JAKARTA, RADARTASIK.COM — Ada makna dibalik pemanggilan 559 perwira Polri ke Istana tanpa tongkat komando dan ajudan oleh Presiden Jokowi.
Emrus Sihombing, seorang pakar komunikasi menilai Presiden Joko Widodo (Jokowi) menunjukan cara sederhana namun apik saat memanggil 559 perwira Polri ke Istana tanpa tongkat komando dan ajudan, Jumat 14 Oktober 2022.
Pemanggilan 559 perwira Polri ke Istana tanpa tongkat komando dan ajudan dari tingkat Kapolda dan Kapolres itu, kata Emrus Sihombing, menunjukan rasa sayang Presiden Jokowi terhadap Korps Bhayangkara. Tanpa embel-embel simbol, tongkat komando, apalagi pengawalan melekat.
"Cara Presiden Jokowi ini tak lazim, sederhana, tapi maknanya begitu mendalam. Presiden Jokowi mampu menyampaikan pesan yang begitu kuat; Jangan ada disparitas antara atasan dan bawahan, begitu pula Polri kepada rakyat, jangan ada jarak," tutur Emrus Sihombing kepada Disway.id Jumat 14 Oktober 2022.
Menurut Emrus Sihombing, pola yang dibangun Presiden Jokowi tanpa simbol, tanpa tongkat komando, tanpa handphone, sampai mananggalkan ajudan dan pengawal, memberikan cermin agar Polri kembali pada marwahnya sebagai pelayan, pengayom dan pelindung rakyat.

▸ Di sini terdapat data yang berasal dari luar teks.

@[simp] theorem State.cfg_logMem (n : Nat) (k : Access) (a : Nat) (b : Byte) : (s.logMem n k a b).cfg = s.cfg := rfl
@[simp] theorem State.seqs_logMem (n : Nat) (k : Access) (a : Nat) (b : Byte) : (s.logMem n k a b).seqs = s.seqs := rfl
@[simp] theorem State.ctls_logMem (n : Nat) (k : Access) (a : Nat) (b : Byte) : (s.logMem n k a b).ctls = s.ctls := rfl
@[simp] theorem State.mem_logMem (n : Nat) (k : Access) (a : Nat) (b : Byte) : (s.logMem n k a b).mem = s.mem := rfl
@[simp] theorem State.admission_logMem (n : Nat) (k : Access) (a : Nat) (b : Byte) : (s.logMem n k a b).admission = s.admission := rfl
@[simp] theorem State.h_logMem (n : Nat) (k : Access) (a : Nat) (b : Byte) : (s.logMem n k a b).h = s.h := rfl
@[simp] theorem State.mh_logMem (n : Nat) (k : Access) (a : Nat) (b : Byte) : (s.logMem n k a b).mh = s.mh ++ [⟨n, k, a, b⟩] := rfl
@[simp] theorem State.hh_logMem (n : Nat) (k : Access) (a : Nat) (b : Byte) : (s.logMem n k a b).hh = s.hh := rfl
@[simp] theorem State.env_logMem (n : Nat) (k : Access) (a : Nat) (b : Byte) : (s.logMem n k a b).env = s.env := rfl
@[simp] theorem State.draws_logMem (n : Nat) (k : Access) (a : Nat) (b : Byte) : (s.logMem n k a b).draws = s.draws := rfl
@[simp] theorem State.selInst_logMem (n : Nat) (k : Access) (a : Nat) (b : Byte) : (s.logMem n k a b).selInst = s.selInst := rfl
@[simp] theorem State.portBy_logMem (n : Nat) (k : Access) (a : Nat) (b : Byte) : (s.logMem n k a b).portBy = s.portBy := rfl
@[simp] theorem State.obs_logMem (n : Nat) (k : Access) (a : Nat) (b : Byte) : (s.logMem n k a b).obs = s.obs := rfl
@[simp] theorem State.raced_logMem (n : Nat) (k : Access) (a : Nat) (b : Byte) : (s.logMem n k a b).raced = s.raced := rfl

@[simp] theorem State.cfg_logDone (n : Nat) (r : Bool) : (s.logDone n r).cfg = s.cfg := rfl
@[simp] theorem State.seqs_logDone (n : Nat) (r : Bool) : (s.logDone n r).seqs = s.seqs := rfl
@[simp] theorem State.ctls_logDone (n : Nat) (r : Bool) : (s.logDone n r).ctls = s.ctls := rfl
@[simp] theorem State.mem_logDone (n : Nat) (r : Bool) : (s.logDone n r).mem = s.mem := rfl
@[simp] theorem State.admission_logDone (n : Nat) (r : Bool) : (s.logDone n r).admission = s.admission := rfl
@[simp] theorem State.h_logDone (n : Nat) (r : Bool) : (s.logDone n r).h = s.h := rfl
@[simp] theorem State.mh_logDone (n : Nat) (r : Bool) : (s.logDone n r).mh = s.mh := rfl
@[simp] theorem State.hh_logDone (n : Nat) (r : Bool) : (s.logDone n r).hh = s.hh ++ [.done n r] := rfl
@[simp] theorem State.env_logDone (n : Nat) (r : Bool) : (s.logDone n r).env = s.env := rfl
@[simp] theorem State.draws_logDone (n : Nat) (r : Bool) : (s.logDone n r).draws = s.draws := rfl
@[simp] theorem State.selInst_logDone (n : Nat) (r : Bool) : (s.logDone n r).selInst = s.selInst := rfl
@[simp] theorem State.portBy_logDone (n : Nat) (r : Bool) : (s.logDone n r).portBy = s.portBy := rfl
@[simp] theorem State.obs_logDone (n : Nat) (r : Bool) : (s.logDone n r).obs = s.obs := rfl
@[simp] theorem State.raced_logDone (n : Nat) (r : Bool) : (s.logDone n r).raced = s.raced := rfl

@[simp] theorem State.cfg_markRaced (w : Option Nat) (a : Nat) : (s.markRaced w a).cfg = s.cfg := rfl
@[simp] theorem State.seqs_markRaced (w : Option Nat) (a : Nat) : (s.markRaced w a).seqs = s.seqs := rfl
@[simp] theorem State.ctls_markRaced (w : Option Nat) (a : Nat) : (s.markRaced w a).ctls = s.ctls := rfl
@[simp] theorem State.mem_markRaced (w : Option Nat) (a : Nat) : (s.markRaced w a).mem = s.mem := rfl
@[simp] theorem State.admission_markRaced (w : Option Nat) (a : Nat) : (s.markRaced w a).admission = s.admission := rfl
@[simp] theorem State.h_markRaced (w : Option Nat) (a : Nat) : (s.markRaced w a).h = s.h := rfl
@[simp] theorem State.mh_markRaced (w : Option Nat) (a : Nat) : (s.markRaced w a).mh = s.mh := rfl
@[simp] theorem State.hh_markRaced (w : Option Nat) (a : Nat) : (s.markRaced w a).hh = s.hh := rfl
@[simp] theorem State.env_markRaced (w : Option Nat) (a : Nat) : (s.markRaced w a).env = s.env := rfl
@[simp] theorem State.draws_markRaced (w : Option Nat) (a : Nat) : (s.markRaced w a).draws = s.draws := rfl
@[simp] theorem State.selInst_markRaced (w : Option Nat) (a : Nat) : (s.markRaced w a).selInst = s.selInst := rfl
@[simp] theorem State.portBy_markRaced (w : Option Nat) (a : Nat) : (s.markRaced w a).portBy = s.portBy := rfl
@[simp] theorem State.obs_markRaced (w : Option Nat) (a : Nat) : (s.markRaced w a).obs = s.obs := rfl

@[simp] theorem State.cfg_forgetRaced (n : Nat) : (s.forgetRaced n).cfg = s.cfg := rfl
@[simp] theorem State.seqs_forgetRaced (n : Nat) : (s.forgetRaced n).seqs = s.seqs := rfl
@[simp] theorem State.ctls_forgetRaced (n : Nat) : (s.forgetRaced n).ctls = s.ctls := rfl
@[simp] theorem State.mem_forgetRaced (n : Nat) : (s.forgetRaced n).mem = s.mem := rfl
@[simp] theorem State.admission_forgetRaced (n : Nat) : (s.forgetRaced n).admission = s.admission := rfl
@[simp] theorem State.h_forgetRaced (n : Nat) : (s.forgetRaced n).h = s.h := rfl
@[simp] theorem State.mh_forgetRaced (n : Nat) : (s.forgetRaced n).mh = s.mh := rfl
@[simp] theorem State.hh_forgetRaced (n : Nat) : (s.forgetRaced n).hh = s.hh := rfl
@[simp] theorem State.env_forgetRaced (n : Nat) : (s.forgetRaced n).env = s.env := rfl
@[simp] theorem State.draws_forgetRaced (n : Nat) : (s.forgetRaced n).draws = s.draws := rfl
@[simp] theorem State.selInst_forgetRaced (n : Nat) : (s.forgetRaced n).selInst = s.selInst := rfl
@[simp] theorem State.portBy_forgetRaced (n : Nat) : (s.forgetRaced n).portBy = s.portBy := rfl
@[simp] theorem State.obs_forgetRaced (n : Nat) : (s.forgetRaced n).obs = s.obs := rfl
@[simp] theorem State.raced_forgetRaced (n : Nat) : (s.forgetRaced n).raced = s.raced.filter (fun p => p.1 != n) := rfl

@[simp] theorem State.holders_setByte (a : Nat) (b : Byte) (w : Option Nat) (c : Nat) : (s.setByte a b).holders w c = s.holders w c := rfl
@[simp] theorem State.holders_drawn (w : Option Nat) (c : Nat) : (s.drawn).holders w c = s.holders w c := rfl

/-- An instance holds what was written to it, and the others what they held. -/
@[simp] theorem State.seq_setSeq (n m : Nat) (q : Sequencer) : (s.setSeq n q).seq m = if m = n then q else s.seq m := by
  simp [State.seq]

/-- A controller holds what was written to it, and the others what they held. -/
@[simp] theorem State.ctl_setCtl (h g : Handle) (k : Controller) :
    (s.setCtl h k).ctl g = if g = h then k else s.ctl g := by
  simp [State.ctl, BitVec.toNat_inj]

/-- A byte reads as written, and the others as before. -/
@[simp] theorem State.byteAt_setByte (a c : Nat) (b : Byte) :
    (s.setByte a b).byteAt c = if c = a then b else s.byteAt c := by
  simp [State.byteAt]

@[simp] theorem State.seq_setCtl (h : Handle) (k : Controller) (m : Nat) : (s.setCtl h k).seq m = s.seq m := rfl
@[simp] theorem State.seq_setByte (a : Nat) (b : Byte) (m : Nat) : (s.setByte a b).seq m = s.seq m := rfl
@[simp] theorem State.seq_drawn (m : Nat) : (s.drawn).seq m = s.seq m := rfl
@[simp] theorem State.seq_logPort (w : Who) (op : PortOp) (m : Nat) : (s.logPort w op).seq m = s.seq m := rfl
@[simp] theorem State.seq_logMem (n : Nat) (k : Access) (a : Nat) (b : Byte) (m : Nat) : (s.logMem n k a b).seq m = s.seq m := rfl
@[simp] theorem State.seq_logDone (n : Nat) (r : Bool) (m : Nat) : (s.logDone n r).seq m = s.seq m := rfl
@[simp] theorem State.seq_markRaced (w : Option Nat) (a : Nat) (m : Nat) : (s.markRaced w a).seq m = s.seq m := rfl
@[simp] theorem State.seq_forgetRaced (n : Nat) (m : Nat) : (s.forgetRaced n).seq m = s.seq m := rfl

@[simp] theorem State.ctl_setSeq (n : Nat) (q : Sequencer) (g : Handle) : (s.setSeq n q).ctl g = s.ctl g := rfl
@[simp] theorem State.ctl_setByte (a : Nat) (b : Byte) (g : Handle) : (s.setByte a b).ctl g = s.ctl g := rfl
@[simp] theorem State.ctl_drawn (g : Handle) : (s.drawn).ctl g = s.ctl g := rfl
@[simp] theorem State.ctl_logPort (w : Who) (op : PortOp) (g : Handle) : (s.logPort w op).ctl g = s.ctl g := rfl
@[simp] theorem State.ctl_logMem (n : Nat) (k : Access) (a : Nat) (b : Byte) (g : Handle) : (s.logMem n k a b).ctl g = s.ctl g := rfl
@[simp] theorem State.ctl_logDone (n : Nat) (r : Bool) (g : Handle) : (s.logDone n r).ctl g = s.ctl g := rfl
@[simp] theorem State.ctl_markRaced (w : Option Nat) (a : Nat) (g : Handle) : (s.markRaced w a).ctl g = s.ctl g := rfl
@[simp] theorem State.ctl_forgetRaced (n : Nat) (g : Handle) : (s.forgetRaced n).ctl g = s.ctl g := rfl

Ada tiga hal yang menjadi poin penting dari komunikasi yang dibangun Presiden Jokowi dari keputusannya memanggil 559 perwira Polri ke Istana tanpa tongkat komando dan ajudan.
Pertama, kata Emrus Sihombing, Polri diminta solid menjaga keutuhan korps-nya. Kedua, menjaga kredibilitas dan integritas Polri, dan ketiga, membangun kembali kepercayaan publik terhadap institusi Polri.
"Terlepas dari citra Polri yang kini dihantam sejumlah skandal, dari dari kasus judi online, kasus FS dilanjutkan kasus narkoba yang diduga menyeret Kapolda Jawa Timur, saya menilai masih banyak polisi yang sederhana, dan bekerja sesuai treknya. Polisi juga manusia lho, tapi jangan pula kita menuding karena satu dua oknum, lalu semuanya dicap rata," kata Emrus Sihombing.
Masih berkaitan dengan pemanggilan 559 perwira Polri ke Istana, menurut Emrus Sihombing, melihat ada budaya baru yang sedang dibangun Presiden Jokowi di lingaran Polri.
"Belum pernah dalam sejarah perwira polisi itu dipanggil ke Istana Negara secara bersamaan. Jokowi mengajak ayo kita kerja untuk bangsa ini. Fokus pada tujuan, jangan berjarak, agar polisi makin dicintai rakyat," ujar Emrus Sihombing.
Soal persepsi yang muncul di jagat media sosial bahwa Preden Jokowi sedang memperlihatkan siapa sebenarnya jenderal tertinggi di hadapan 559 perwira itu, menurut Emrus, persepsi itu tidak salah juga tidak benar.
"Itu persepsi, ya silahkan saja. Di alam demokrasi, diperkenankan memberikan argumen dan penilaian secara konstruktif. Tapi, yang perlu diteladani dari cara Presiden ini cuma satu; tongkat komando dan simbol bukan hal istimewa bagi rakyat jika tidak manfaat untuk bangsa," jelas Emrus Sihombing.
Staf pengajar di Universitas Pelita Harapan (UPH) itu menilai gaya komunikasi Presiden Jokowi selama ini tidak memiliki karakter adigang, adigung, dan adiguna yang mengandalkan dan menyombongkan kelebihan sebagai kepala negara.
"Kekuasaan yang dimiliki Jokowi itu legal. Tapi dimanfaatkan sebaik mungkin untuk membangun bangsa ini. Dengan cara apa? ya bekerja dan mendengarkan harapan. Simpel dan hasilnya top. Jujur saya harus memuji dengan kesederhanaannya," tutur Emrus lewat sambungan telepon.
"Kalau cuma sekadar menunjukan kekuatan dan kekuasaannya, saya yakin 559 perwira itu disuruh lari keliling Istana Negara juga mau. Tapi Jokowi bukan tipe seperti itu. Anda bisa lihat saat dirinya ke Papua. Makan jagung tanpa dilayani. Cermin bahwa Jokowi adalah kita," puji Emrus Sihombing.